PROBLEM STATEMENT:
Run through the data and copy out every line that mentions the word "bays".

SUPPLIED MATERIAL START

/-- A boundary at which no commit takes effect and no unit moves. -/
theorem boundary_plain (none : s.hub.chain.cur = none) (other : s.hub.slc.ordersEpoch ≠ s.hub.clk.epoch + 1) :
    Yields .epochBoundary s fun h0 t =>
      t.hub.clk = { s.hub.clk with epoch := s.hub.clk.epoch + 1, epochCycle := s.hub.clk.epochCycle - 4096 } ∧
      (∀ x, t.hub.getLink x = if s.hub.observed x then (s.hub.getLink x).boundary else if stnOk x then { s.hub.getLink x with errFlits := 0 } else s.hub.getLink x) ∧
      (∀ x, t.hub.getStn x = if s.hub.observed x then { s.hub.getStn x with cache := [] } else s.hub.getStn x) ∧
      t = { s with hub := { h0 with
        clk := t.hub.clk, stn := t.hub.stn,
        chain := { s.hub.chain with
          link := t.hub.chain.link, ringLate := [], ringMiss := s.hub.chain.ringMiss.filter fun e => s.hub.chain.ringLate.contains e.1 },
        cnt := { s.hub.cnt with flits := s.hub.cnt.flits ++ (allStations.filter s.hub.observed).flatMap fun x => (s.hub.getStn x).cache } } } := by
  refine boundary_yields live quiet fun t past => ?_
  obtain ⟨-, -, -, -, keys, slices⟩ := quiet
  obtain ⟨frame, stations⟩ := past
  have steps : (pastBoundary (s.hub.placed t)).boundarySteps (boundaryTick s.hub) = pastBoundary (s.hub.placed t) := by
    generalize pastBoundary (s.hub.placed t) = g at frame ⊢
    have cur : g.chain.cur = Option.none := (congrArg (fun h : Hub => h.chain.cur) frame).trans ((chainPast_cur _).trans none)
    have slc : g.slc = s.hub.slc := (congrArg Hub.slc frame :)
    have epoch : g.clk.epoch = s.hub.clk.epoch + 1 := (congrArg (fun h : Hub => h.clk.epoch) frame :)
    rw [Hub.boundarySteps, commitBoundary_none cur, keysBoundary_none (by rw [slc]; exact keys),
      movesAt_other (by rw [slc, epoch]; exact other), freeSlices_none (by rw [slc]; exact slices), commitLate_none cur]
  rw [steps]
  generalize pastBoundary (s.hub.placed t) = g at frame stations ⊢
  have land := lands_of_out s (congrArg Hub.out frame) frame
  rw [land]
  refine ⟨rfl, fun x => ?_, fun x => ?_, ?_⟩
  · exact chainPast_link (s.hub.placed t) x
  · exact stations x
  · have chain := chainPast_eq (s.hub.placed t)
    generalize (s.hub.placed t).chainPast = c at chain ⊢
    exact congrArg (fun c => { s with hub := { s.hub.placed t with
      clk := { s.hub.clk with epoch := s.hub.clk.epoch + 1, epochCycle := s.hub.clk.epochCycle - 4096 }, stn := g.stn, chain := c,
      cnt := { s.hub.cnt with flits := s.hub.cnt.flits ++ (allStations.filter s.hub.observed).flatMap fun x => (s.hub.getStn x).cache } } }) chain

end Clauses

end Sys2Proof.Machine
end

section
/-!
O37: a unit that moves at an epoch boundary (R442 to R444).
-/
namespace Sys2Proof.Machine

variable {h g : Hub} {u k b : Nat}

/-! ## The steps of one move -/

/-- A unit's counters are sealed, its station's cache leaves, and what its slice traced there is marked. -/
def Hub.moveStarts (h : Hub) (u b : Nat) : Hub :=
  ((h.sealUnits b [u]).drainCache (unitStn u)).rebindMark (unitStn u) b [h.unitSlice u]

SUPPLIED MATERIAL END
SUPPLIED MATERIAL START

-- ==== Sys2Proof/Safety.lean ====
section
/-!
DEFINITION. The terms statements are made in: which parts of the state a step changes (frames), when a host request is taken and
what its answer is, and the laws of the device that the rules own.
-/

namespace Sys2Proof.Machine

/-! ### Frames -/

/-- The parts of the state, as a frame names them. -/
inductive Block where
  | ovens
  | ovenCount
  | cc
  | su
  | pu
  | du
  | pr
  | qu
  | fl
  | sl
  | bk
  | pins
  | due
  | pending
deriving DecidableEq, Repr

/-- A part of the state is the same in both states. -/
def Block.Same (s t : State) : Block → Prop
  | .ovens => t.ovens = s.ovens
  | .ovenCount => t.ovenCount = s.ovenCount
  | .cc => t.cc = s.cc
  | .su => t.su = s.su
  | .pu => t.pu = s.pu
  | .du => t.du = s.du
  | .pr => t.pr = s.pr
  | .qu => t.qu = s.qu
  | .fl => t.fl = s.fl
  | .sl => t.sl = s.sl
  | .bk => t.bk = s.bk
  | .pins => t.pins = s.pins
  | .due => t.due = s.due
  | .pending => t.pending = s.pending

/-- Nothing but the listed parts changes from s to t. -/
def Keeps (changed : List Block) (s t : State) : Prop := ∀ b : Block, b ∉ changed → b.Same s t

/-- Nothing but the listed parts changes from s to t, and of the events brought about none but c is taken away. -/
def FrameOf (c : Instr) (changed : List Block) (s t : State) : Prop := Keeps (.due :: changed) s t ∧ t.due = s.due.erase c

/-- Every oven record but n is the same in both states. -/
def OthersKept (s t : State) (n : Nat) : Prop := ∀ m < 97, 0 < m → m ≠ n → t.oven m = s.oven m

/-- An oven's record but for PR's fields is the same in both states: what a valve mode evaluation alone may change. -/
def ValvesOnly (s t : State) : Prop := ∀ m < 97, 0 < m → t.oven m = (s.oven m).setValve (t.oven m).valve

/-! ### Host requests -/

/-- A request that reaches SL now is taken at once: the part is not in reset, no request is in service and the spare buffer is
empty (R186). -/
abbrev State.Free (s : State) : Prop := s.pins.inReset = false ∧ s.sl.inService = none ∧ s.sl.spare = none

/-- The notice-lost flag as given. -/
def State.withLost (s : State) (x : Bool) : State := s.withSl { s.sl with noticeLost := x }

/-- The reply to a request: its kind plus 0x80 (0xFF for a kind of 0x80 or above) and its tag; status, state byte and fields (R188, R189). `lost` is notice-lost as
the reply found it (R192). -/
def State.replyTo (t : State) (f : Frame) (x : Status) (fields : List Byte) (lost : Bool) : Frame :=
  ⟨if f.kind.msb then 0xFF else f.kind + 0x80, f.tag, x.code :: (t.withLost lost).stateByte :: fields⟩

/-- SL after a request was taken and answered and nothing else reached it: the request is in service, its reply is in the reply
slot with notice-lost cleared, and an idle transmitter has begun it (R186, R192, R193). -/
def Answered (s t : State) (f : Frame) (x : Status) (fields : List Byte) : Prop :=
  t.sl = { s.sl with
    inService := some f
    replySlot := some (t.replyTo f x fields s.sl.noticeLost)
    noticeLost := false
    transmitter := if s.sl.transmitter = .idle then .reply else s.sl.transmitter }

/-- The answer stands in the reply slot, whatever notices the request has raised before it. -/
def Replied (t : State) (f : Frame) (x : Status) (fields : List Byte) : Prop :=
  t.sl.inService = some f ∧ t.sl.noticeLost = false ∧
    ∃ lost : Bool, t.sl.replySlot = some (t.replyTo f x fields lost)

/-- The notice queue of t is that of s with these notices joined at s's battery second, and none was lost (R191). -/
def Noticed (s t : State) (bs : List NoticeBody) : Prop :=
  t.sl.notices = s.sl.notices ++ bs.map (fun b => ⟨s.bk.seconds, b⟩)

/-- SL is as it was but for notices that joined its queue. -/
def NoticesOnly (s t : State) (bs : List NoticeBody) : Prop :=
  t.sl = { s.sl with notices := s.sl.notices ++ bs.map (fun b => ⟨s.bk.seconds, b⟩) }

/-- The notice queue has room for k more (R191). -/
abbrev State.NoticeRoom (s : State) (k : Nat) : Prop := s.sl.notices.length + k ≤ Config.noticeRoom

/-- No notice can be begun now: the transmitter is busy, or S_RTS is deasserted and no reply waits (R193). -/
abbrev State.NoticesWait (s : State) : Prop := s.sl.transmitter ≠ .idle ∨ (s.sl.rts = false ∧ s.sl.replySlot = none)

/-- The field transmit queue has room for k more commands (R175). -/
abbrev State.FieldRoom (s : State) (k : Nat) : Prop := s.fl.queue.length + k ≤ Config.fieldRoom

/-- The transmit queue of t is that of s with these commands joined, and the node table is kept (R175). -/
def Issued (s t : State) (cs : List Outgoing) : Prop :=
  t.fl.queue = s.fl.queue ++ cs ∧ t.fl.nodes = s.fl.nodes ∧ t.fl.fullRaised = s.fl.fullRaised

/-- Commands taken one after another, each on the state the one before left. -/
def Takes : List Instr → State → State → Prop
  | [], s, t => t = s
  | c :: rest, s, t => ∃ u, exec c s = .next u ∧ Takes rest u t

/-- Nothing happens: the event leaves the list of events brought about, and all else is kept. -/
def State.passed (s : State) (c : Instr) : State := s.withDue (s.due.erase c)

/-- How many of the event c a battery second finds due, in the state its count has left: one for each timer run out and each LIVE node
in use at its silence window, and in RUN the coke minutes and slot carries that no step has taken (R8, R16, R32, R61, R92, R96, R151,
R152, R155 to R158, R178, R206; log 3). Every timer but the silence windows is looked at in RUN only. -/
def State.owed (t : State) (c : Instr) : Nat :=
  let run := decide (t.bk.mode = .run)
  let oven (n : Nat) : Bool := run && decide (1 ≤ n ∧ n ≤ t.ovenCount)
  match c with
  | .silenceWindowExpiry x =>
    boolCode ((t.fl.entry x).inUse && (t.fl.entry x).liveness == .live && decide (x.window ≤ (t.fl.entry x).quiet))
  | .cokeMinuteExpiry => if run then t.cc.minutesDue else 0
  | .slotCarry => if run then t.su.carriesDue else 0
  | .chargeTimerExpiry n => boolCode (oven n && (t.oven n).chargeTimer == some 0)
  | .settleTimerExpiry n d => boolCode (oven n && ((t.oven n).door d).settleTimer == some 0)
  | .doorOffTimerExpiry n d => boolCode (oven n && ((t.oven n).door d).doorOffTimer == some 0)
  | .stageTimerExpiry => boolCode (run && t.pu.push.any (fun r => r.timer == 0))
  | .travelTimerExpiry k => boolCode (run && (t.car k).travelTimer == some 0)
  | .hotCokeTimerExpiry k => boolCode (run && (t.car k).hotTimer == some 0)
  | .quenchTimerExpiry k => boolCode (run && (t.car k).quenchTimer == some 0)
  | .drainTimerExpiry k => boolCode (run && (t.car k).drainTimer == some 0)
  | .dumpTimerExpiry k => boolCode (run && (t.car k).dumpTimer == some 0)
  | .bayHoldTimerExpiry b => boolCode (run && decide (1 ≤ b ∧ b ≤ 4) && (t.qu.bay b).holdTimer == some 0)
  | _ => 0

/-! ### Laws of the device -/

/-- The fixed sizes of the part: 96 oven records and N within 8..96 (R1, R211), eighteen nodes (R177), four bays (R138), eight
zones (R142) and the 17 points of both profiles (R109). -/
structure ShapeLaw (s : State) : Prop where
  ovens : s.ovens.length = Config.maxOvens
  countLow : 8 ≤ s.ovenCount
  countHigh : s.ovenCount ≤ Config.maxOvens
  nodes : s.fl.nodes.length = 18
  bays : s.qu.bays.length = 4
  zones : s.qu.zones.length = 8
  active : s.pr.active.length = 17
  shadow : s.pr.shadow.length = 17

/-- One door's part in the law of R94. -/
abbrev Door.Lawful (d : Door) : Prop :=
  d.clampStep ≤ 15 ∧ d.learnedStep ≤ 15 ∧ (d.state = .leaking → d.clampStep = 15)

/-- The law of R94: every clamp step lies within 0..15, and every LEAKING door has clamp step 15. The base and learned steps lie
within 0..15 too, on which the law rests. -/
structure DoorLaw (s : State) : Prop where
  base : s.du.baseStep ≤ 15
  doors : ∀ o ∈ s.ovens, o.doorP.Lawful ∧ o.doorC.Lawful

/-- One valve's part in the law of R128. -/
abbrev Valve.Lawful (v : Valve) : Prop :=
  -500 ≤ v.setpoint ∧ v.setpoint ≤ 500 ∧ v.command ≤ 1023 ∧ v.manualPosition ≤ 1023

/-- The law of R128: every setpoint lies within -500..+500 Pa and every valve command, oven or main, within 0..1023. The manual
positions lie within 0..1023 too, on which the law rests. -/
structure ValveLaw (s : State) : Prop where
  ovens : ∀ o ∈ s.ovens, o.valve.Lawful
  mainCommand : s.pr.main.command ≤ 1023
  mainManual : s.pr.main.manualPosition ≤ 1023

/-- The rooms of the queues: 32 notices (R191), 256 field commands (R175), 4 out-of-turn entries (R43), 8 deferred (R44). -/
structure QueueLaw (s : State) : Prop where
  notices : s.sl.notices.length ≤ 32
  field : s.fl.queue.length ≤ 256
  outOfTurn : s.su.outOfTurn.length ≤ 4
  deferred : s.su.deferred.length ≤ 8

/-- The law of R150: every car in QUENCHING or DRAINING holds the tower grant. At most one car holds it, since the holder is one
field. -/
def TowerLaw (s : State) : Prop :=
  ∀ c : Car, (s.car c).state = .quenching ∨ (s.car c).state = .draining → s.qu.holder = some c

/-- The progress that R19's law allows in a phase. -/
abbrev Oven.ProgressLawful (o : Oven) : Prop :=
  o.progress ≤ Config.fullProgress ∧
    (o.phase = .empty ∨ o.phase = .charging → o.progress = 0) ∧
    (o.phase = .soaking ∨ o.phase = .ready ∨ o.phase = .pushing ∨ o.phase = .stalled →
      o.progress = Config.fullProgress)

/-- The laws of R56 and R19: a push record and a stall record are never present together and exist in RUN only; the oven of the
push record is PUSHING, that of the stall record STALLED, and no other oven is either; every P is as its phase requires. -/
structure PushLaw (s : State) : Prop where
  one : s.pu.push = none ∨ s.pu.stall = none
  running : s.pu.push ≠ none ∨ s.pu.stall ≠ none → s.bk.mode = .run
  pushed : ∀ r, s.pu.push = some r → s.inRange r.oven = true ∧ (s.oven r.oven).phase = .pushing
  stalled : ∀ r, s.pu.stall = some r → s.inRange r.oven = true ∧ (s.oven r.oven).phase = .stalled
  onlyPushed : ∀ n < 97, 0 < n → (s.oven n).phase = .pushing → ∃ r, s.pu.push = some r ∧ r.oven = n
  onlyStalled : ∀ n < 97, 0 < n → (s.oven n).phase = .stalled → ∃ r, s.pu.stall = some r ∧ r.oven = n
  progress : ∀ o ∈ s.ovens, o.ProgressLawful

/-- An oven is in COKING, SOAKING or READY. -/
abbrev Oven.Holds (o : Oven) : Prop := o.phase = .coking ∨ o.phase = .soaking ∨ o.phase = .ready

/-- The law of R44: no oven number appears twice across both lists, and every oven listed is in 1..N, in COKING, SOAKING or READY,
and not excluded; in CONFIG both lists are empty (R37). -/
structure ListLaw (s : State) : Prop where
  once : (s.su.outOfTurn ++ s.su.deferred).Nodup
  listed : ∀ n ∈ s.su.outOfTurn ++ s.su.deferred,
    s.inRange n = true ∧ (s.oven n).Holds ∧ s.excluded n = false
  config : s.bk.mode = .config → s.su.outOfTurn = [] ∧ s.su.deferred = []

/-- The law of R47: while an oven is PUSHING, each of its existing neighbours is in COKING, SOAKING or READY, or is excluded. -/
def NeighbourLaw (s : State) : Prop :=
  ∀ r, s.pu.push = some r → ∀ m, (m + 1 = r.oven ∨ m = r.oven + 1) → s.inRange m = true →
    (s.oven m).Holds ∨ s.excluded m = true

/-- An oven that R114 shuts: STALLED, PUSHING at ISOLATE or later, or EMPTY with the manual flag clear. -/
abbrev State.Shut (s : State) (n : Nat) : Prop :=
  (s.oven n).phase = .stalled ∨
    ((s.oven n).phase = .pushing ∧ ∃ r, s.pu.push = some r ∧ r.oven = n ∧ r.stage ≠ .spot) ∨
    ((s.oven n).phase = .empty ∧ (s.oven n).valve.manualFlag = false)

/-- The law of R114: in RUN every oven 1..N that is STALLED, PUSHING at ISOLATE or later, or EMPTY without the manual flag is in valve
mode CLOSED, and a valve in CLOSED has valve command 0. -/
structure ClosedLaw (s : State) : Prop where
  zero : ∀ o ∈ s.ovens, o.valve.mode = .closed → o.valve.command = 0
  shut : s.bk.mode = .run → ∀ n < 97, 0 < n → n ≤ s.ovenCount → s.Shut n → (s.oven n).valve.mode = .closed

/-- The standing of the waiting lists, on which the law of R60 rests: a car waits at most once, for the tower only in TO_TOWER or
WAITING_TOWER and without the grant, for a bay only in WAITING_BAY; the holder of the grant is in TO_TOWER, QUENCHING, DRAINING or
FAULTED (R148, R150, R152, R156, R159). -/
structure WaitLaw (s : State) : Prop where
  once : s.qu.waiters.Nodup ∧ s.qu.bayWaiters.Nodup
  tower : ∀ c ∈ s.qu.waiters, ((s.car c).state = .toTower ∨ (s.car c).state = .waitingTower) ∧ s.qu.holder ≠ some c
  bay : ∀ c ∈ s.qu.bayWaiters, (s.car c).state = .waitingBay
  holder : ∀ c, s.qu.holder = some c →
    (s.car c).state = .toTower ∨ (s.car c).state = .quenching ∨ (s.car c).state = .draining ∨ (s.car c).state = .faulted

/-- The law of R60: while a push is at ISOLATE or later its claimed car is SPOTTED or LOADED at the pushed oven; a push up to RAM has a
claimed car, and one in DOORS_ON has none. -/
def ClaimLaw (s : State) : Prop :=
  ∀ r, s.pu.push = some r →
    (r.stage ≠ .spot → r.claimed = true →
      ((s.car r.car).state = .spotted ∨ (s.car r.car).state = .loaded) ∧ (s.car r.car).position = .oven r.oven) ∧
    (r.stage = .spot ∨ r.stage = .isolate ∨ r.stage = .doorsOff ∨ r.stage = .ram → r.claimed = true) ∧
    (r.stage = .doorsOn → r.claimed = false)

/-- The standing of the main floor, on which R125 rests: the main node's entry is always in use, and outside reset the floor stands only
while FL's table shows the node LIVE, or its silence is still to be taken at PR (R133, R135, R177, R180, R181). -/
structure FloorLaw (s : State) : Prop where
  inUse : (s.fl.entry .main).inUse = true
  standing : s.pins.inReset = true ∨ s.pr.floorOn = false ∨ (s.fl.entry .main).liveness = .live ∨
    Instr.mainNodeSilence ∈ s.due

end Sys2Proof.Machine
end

SUPPLIED MATERIAL END

RESPONSE TO THE EXERCISE:
/-- The fixed sizes of the part: 96 oven records and N within 8..96 (R1, R211), eighteen nodes (R177), four bays (R138), eight
  bays : s.qu.bays.length = 4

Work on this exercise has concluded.